§ **EXERCISE DIRECTIONS**
Among the entries below, only the lines starting at the one with "def execMovFs (p" and ending at the one with "def execPopEs (p", both included, are to be printed exactly.
START DATA FOR THIS TASK
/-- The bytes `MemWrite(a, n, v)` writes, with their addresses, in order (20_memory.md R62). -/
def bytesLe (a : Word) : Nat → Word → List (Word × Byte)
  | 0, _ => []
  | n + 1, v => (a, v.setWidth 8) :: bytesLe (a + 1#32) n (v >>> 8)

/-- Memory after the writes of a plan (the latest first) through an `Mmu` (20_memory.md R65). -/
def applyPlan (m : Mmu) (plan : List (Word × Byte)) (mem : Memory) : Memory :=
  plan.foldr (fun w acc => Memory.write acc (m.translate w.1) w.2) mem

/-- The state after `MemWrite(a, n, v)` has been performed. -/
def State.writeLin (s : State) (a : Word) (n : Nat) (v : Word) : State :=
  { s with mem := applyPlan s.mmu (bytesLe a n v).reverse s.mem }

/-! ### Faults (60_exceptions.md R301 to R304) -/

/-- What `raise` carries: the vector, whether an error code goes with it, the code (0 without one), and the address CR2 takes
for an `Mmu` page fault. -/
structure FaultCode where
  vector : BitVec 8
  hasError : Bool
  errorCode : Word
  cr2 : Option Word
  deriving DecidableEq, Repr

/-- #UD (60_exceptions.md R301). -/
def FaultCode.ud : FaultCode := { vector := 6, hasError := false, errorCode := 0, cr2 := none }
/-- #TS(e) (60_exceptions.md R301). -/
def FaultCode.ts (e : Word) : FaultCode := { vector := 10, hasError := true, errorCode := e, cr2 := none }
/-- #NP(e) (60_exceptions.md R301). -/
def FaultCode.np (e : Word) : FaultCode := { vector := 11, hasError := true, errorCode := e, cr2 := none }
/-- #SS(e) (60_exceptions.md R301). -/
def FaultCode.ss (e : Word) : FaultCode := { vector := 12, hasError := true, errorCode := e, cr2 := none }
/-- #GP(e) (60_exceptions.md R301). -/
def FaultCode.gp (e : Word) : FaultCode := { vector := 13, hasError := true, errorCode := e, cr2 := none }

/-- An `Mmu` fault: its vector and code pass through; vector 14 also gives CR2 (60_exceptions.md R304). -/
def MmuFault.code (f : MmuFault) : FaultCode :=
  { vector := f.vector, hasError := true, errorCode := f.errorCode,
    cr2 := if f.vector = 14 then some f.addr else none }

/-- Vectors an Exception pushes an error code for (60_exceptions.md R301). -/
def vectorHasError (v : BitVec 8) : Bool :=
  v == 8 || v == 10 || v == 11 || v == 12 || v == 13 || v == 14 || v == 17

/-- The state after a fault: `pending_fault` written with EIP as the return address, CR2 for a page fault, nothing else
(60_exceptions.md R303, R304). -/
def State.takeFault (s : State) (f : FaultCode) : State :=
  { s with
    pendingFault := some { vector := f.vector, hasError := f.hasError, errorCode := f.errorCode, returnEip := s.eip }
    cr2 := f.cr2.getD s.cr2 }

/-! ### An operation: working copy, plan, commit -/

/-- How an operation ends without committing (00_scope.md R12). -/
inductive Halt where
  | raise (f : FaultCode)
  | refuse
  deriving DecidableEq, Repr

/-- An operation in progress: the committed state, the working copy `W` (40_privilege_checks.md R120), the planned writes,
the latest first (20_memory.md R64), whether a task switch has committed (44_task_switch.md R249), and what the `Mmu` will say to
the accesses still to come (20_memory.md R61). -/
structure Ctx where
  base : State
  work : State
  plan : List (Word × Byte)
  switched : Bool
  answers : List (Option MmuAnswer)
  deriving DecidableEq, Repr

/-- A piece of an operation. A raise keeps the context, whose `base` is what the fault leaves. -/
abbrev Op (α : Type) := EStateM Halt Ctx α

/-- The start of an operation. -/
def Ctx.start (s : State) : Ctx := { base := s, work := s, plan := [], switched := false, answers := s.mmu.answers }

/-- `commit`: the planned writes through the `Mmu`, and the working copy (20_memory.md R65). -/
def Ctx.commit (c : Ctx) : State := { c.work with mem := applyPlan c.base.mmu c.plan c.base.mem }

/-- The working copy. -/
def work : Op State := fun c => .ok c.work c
END DATA FOR THIS TASK
START DATA FOR THIS TASK
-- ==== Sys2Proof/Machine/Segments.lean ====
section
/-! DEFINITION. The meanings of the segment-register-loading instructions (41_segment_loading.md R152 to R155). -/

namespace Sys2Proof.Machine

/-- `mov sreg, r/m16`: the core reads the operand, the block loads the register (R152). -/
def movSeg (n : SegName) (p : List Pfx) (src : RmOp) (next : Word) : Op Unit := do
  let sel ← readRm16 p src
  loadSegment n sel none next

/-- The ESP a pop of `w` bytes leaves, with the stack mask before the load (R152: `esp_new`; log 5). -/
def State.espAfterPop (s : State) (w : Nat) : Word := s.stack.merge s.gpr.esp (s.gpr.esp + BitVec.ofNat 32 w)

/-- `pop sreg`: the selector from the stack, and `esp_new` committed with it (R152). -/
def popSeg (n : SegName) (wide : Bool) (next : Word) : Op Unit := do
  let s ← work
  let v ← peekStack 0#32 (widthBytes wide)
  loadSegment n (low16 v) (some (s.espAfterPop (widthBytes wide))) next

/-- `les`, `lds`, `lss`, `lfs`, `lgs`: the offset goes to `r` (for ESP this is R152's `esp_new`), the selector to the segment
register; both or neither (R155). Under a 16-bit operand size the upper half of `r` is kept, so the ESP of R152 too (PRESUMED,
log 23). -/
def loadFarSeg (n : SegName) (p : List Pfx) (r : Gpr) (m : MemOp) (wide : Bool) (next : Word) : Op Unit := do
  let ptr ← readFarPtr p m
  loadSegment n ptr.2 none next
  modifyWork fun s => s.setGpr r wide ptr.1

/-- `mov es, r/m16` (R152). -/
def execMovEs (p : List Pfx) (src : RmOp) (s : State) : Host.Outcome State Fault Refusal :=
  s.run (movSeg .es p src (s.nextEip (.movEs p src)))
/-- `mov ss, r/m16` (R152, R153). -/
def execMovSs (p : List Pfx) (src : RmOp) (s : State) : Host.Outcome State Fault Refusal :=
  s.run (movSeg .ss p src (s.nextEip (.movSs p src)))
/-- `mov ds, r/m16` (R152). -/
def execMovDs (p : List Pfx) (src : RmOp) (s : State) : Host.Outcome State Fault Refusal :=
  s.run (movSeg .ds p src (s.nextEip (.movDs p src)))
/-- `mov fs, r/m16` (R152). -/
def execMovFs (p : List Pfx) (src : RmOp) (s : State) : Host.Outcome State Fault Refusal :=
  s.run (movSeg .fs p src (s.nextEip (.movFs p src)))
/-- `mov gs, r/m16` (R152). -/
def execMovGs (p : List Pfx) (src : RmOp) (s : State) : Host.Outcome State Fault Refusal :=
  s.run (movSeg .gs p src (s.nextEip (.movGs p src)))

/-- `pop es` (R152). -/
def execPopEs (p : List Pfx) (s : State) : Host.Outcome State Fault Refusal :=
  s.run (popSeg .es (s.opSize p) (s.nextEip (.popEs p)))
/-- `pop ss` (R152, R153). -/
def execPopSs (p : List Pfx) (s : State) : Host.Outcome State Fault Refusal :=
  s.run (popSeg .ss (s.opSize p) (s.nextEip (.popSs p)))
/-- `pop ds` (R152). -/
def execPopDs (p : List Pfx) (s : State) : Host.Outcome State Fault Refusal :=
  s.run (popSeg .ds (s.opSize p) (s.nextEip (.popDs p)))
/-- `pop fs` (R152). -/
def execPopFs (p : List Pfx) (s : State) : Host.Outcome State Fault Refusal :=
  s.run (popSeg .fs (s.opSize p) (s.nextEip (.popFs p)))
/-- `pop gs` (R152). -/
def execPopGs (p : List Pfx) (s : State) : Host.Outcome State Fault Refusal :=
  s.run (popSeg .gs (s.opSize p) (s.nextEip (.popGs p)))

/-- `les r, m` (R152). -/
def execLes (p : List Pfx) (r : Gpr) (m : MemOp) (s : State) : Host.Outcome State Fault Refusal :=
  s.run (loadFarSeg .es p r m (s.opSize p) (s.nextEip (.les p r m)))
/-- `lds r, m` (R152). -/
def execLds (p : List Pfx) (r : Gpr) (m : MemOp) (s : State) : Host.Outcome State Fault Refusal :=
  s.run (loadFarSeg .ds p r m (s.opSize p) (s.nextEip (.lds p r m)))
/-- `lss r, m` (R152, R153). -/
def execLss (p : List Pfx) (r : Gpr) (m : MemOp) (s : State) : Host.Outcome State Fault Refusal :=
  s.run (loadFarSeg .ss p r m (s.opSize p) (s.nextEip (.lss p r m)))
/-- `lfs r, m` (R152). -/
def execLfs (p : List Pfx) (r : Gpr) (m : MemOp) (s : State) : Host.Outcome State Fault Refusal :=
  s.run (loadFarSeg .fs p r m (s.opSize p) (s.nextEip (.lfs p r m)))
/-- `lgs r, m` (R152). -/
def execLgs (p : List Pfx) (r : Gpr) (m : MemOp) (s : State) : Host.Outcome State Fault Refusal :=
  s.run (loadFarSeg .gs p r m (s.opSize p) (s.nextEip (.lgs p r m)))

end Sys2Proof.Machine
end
END DATA FOR THIS TASK
§ **REPLY**
def execMovFs (p : List Pfx) (src : RmOp) (s : State) : Host.Outcome State Fault Refusal :=
  s.run (movSeg .fs p src (s.nextEip (.movFs p src)))
/-- `mov gs, r/m16` (R152). -/
def execMovGs (p : List Pfx) (src : RmOp) (s : State) : Host.Outcome State Fault Refusal :=
  s.run (movSeg .gs p src (s.nextEip (.movGs p src)))

/-- `pop es` (R152). -/
def execPopEs (p : List Pfx) (s : State) : Host.Outcome State Fault Refusal :=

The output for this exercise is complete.